I’d never thought I’d be talking about the hashtag/phrase #SunsOutBunsOut on our show. This phrase essentially means that summer has arrived—the ladies are wearing their bikinis on the beach and showing off their toned bodies.

Japanese readers will immediately picture the round pieces of bread that sandwich the patty and other toppings of hamburger. “Buns" is a term for round bread, but due to the resemblance in shape, the term is also an informal way to refer to the buttocks. A “bun" can also refer to a hairstyle, as in “tie your hair in a bun". A man with a similar hair style has a “man bun", an expression that connotes questionable sexiness.

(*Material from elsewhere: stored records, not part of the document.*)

/-- Element (i, j) as a pattern (R207). -/
def Tile.elem (t : Tile) (i j : Nat) : Nat :=
  let row := t.rows.getD i []
  match t.kind with
  | .fp32 => (row.getD j 0).toNat
  | .fp64 => (row.getD (2 * j) 0).toNat + (row.getD (2 * j + 1) 0).toNat * 2 ^ 32

/-- A row of patterns as the words of a tile row. -/
def rowWords (k : TileKind) (es : List Nat) : List W32 :=
  match k with
  | .fp32 => es.map (BitVec.ofNat 32)
  | .fp64 => es.flatMap fun e => [BitVec.ofNat 32 e, BitVec.ofNat 32 (e / 2 ^ 32)]

def Tile.rowElems (t : Tile) (i : Nat) : List Nat := (List.range t.kind.cols).map (t.elem i)
def Tile.value (t : Tile) (i j : Nat) : FVal := t.kind.fmt.dec (t.elem i j)

/-- Round an exact value once to the tile's type. -/
def toTile (k : TileKind) (v : FVal) : Nat := (v.toIeee k.fmt .rne).1

/-- The seam recomputed from the contents (R210). -/
def Tile.reseam (t : Tile) : Tile :=
  { t with
    seamCol := (List.range 64).map fun i => BitVec.ofNat 64 (toTile t.kind (exactSum ((List.range t.kind.cols).map (t.value i))))
    seamRow := (List.range t.kind.cols).map fun j => BitVec.ofNat 64 (toTile t.kind (exactSum ((List.range 64).map (t.value · j)))) }

/-- A value widened exactly to F64. -/
def widen (v : FVal) : Nat := (v.toIeee fmtF64 .rne).1

def addF64 (a b : Nat) : Nat := (fAdd fmtF64 .rne (fmtF64.dec a) (fmtF64.dec b)).1
def absF64 (a : Nat) : Nat := a % 2 ^ 63

/-- A tolerance field: its sign ignored, a NaN as 0 (R215). -/
def tolField (w : Nat) : Nat :=
  let v := fmtF32.dec (w % 2 ^ 31)
  if v.isNan then 0 else widen v

/-- Whether one row or column fails (R215): its prediction, and its elements in ascending order. -/
def lineFails (tol : W64) (pred : FVal) (xs : List FVal) : Bool × Nat :=
  let ws := xs.map widen
  let rs := ws.foldl addF64 0
  let as := ws.foldl (fun a x => addF64 a (absF64 x)) 0
  let p := widen pred
  let finite (b : Nat) : Bool := absF64 b < fmtF64.infBits
  if !finite p && !finite rs then (false, rs)
  else if !finite p || !finite rs then (true, rs)
  else
    let d := absF64 (addF64 p (if rs < 2 ^ 63 then rs + 2 ^ 63 else rs - 2 ^ 63))
    let rel := (fMul fmtF64 .rne (fmtF64.dec (tolField (tol.toNat / 2 ^ 32))) (fmtF64.dec as)).1
    let bound := addF64 (tolField (tol.toNat % 2 ^ 32)) rel
    ((fmtF64.dec d).cmp (fmtF64.dec bound) == .gt, rs)

/-- Row `i` against its seam entry (R215): whether it fails, and its sum. -/
def Tile.rowCheck (t : Tile) (tol : W64) (i : Nat) : Bool × Nat :=
  lineFails tol (t.kind.fmt.dec ((t.seamCol.getD i 0).toNat)) ((List.range t.kind.cols).map (t.value i))

def Tile.colCheck (t : Tile) (tol : W64) (j : Nat) : Bool × Nat :=
  lineFails tol (t.kind.fmt.dec ((t.seamRow.getD j 0).toNat)) ((List.range 64).map (t.value · j))

/-- The rows and the columns that fail. -/
def Tile.failing (t : Tile) (tol : W64) : List Nat × List Nat :=
  ((List.range 64).filter fun i => (t.rowCheck tol i).1, (List.range t.kind.cols).filter fun j => (t.colCheck tol j).1)

/-- A check of a tile (R215): its outcome and, for SINGLE, where and DIFF (R220). -/
def Tile.check (t : Tile) (tol : W64) : Tile :=
  match t.failing tol with
  | ([], []) => { t with outcome := 1, atRow := 0, atCol := 0, diff := 0 }
  | ([i], [j]) =>
    let d := exactSum [t.kind.fmt.dec ((t.seamCol.getD i 0).toNat), (fmtF64.dec (t.rowCheck tol i).2).negate]
    { t with outcome := 2, atRow := i, atCol := j, diff := BitVec.ofNat 32 (d.toIeee fmtF32 .rne).1 }
  | _ => { t with outcome := 3, atRow := 0, atCol := 0, diff := 0 }

/-! Tiles of the team in hand. -/

def State.tile (s : State) (n : Nat) : Tile := s.t.tiles.getD n {}
def State.setTile (s : State) (n : Nat) (x : Tile) : State := { s with t := { s.t with tiles := s.t.tiles.set n x } }

/-- XSEAMST after a check of tile `n` (R224). -/
def seamWord (old : W64) (n : Nat) (x : Tile) (result : Nat) : W64 :=
  let v := old.toNat
  let fails := if x.outcome = 1 then v / 2 ^ 32 else min (v / 2 ^ 32 + 1) 4294967295
  let at_ := if x.outcome = 2 then x.atCol * 2 ^ 11 + x.atRow * 2 ^ 5 else v % 2 ^ 17 / 2 ^ 5 * 2 ^ 5
  BitVec.ofNat 64 (fails * 2 ^ 32 + at_ + n * 2 ^ 3 + result)

/-- ACLK cycles of array work counted towards DUTY (R421); the first of a window of 100 us says which window it is. -/
def Core.spend (k : Core) (clock n : Nat) : Core :=
  { k with dutyUsed := k.dutyUsed + n, window := if k.dutyUsed = 0 then clock / 300000 * 300000 else k.window }

/-- One check as the device makes it (R215, R216): XSEAMST, PERFQ 6, and the self-test that a failure starts (R214): after SINGLE of
one element of the array, after MULTI of its rows and columns that the failing ones lie in (R387). -/
def noteCheck (s : State) (n : Nat) (x : Tile) (result : Nat) : State :=
  let s := { s with t := { s.t with xseamst := seamWord s.t.xseamst n x result } }
  let s := s.perf 6 1
  let s := { s with c := s.c.spend s.clock 32 }
  if x.outcome = 1 then s
  else
    let e : ErrorAt := { block := .array, core := s.coreId, slot := s.t.slot, wave := s.w.num, lane := 0
                         pos := (x.atRow % 32) * 32 + x.atCol % 32 }
    let lines (xs : List Nat) : List Nat := if x.outcome = 3 then (List.range 32).filter fun r => xs.any (· % 32 == r) else []
    let bad := x.failing (s.t.xmtol.getD x.sel 0)
    let t : Test := match s.c.test with
      | some t => { t with joined := t.joined ++ [(x.outcome, s.now)] }
      | none => { at_ := e, kind := x.outcome, time := s.now, rows := lines bad.1, cols := lines bad.2 }
    { s with c := { s.c with test := some t } }

/-- XTALLOW.DUTY as it stands: what the power controller set, else the device's own (R263, R421; DESIGN CHOICE, log 13). -/
def Core.dutyNow (k : Core) : Nat := max 10 (min 100 (k.duty.getD (Config.dutyAtStart k.die k.num).toNat))

/-- ACLK cycles of a 100 us window at the core's ratio (R414). -/
def Core.windowAclk (k : Core) : Nat := match k.ratio with | 0 => 75000 | 1 => 150000 | _ => 300000

/-- The ACLK cycles of a window that DUTY allows (R421). -/
def Core.dutyLimit (k : Core) : Nat := k.dutyNow * k.windowAclk / 100

/-- The duty window has room for the checks of `n` tiles, 32 ACLK each (R215, R421); else the instruction waits at issue. -/
def checksFit (s : State) (n : Nat) : Bool := s.c.dutyUsed + 32 * n ≤ s.c.dutyLimit

/-- Check a tile of the team. -/
def checkTile (s : State) (n : Nat) : State :=
  let x := (s.tile n).check (s.t.xmtol.getD (s.tile n).sel 0)
  noteCheck (s.setTile n x) n x x.outcome

/-- Check tiles in ascending order up to the first that fails. -/
def checkTiles (s : State) : List Nat → State × Option (Nat × Nat)
  | [] => (s, none)
  | n :: rest =>
    let s := checkTile s n
    if (s.tile n).outcome = 1 then checkTiles s rest else (s, some (n, (s.tile n).outcome))

/-- The tiles of a list in ascending number (R395), the first of equals first. -/
def byTile (xs : List (Nat × Bool)) : List (Nat × Bool) :=
  (List.range 4).flatMap fun n => xs.filter (·.1 == n)

/-- Check tiles of the team and, those marked, of a gang peer, up to the first that fails: its number, its outcome and whether it is
the peer's. A peer's tile is held to the issuing team's tolerances, and its own record stays as it is (DESIGN CHOICE, log 113). -/
def checkMixed (p : Team) (s : State) : List (Nat × Bool) → State × Option (Nat × Nat × Bool)
  | [] => (s, none)
  | (n, true) :: rest =>
    let x := (p.tiles.getD n {}).check (s.t.xmtol.getD (p.tiles.getD n {}).sel 0)
    let s := noteCheck s n x x.outcome
    if x.outcome = 1 then checkMixed p s rest else (s, some (n, x.outcome, true))
  | (n, false) :: rest =>
    let s := checkTile s n
    if (s.tile n).outcome = 1 then checkMixed p s rest else (s, some (n, (s.tile n).outcome, false))

/-! Regions (R201, R202). -/

def ctlShape (c : W64) : Nat := c.toNat % 4
def ctlZt (c : W64) : Nat := bitsOf c.toNat 3 2
def ctlSteps (c : W64) : Nat := bitsOf c.toNat 7 4 + 1

def zonesOk (shape zt : Nat) : Bool :=
  match shape with
  | 0 => true
  | 1 => zt == 0 || zt == 2
  | 2 => zt == 0 || zt == 1
  | _ => zt == 0

/-- Malformed control words (R200, R201). -/
def ctlMalformed (c : W64) (steps : Bool) : Bool :=
  c.toNat / 256 != 0 || (!steps && bitsOf c.toNat 7 4 != 0) || !zonesOk (ctlShape c) (ctlZt c)

/-- The tiles of a region with their place: tile, tile row, tile column. -/
def regionTiles (shape zt : Nat) : List (Nat × Nat × Nat) :=
  match shape with
  | 0 => [(zt, 0, 0)]
  | 1 => [(zt, 0, 0), (zt + 1, 0, 1)]
  | 2 => [(zt, 0, 0), (zt + 2, 1, 0)]
  | _ => [(0, 0, 0), (1, 0, 1), (2, 1, 0), (3, 1, 1)]

/-- Whether an acting lane owns a row of the region (R202). -/
def ownsRow (shape : Nat) (lanes : W32) (r : Nat) : Bool :=
  if shape = 2 ∨ shape = 3 then lanes.getLsbD (r / 4) else lanes.getLsbD (r / 2)

/-- Rows of a tile that the acting lanes own. -/
def ownedRows (shape : Nat) (lanes : W32) (tr : Nat) : List Nat := (List.range 64).filter fun i => ownsRow shape lanes (64 * tr + i)

/-- Every row of the tile is owned. -/
def ownsAll (shape : Nat) (lanes : W32) (tr : Nat) : Bool := (ownedRows shape lanes tr).length == 64

/-- R203: one path, and no tile of a loop that another wave of the team has open. -/
def matrixForbidden (s : State) (tiles : List Nat) : Bool :=
  1 < s.w.used || s.t.waves.any fun w => match w.mloop with
    | some l => tiles.any fun n => l.tiles.testBit n
    | none => false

If you ask me, this is a reflection of the differences between Japanese and American food cultures. In Japan, the simile of choice for buttocks is a peach (もも); hair buns are referred to as dango, a rice dumpling (だんご). If the Japanese fairy tale Momotaro (“peach boy") were written by an American, surely the protagonist would have been born from a hamburger bun. And the folk tale Odango Korokoro would have been titled “Buns Korokoro".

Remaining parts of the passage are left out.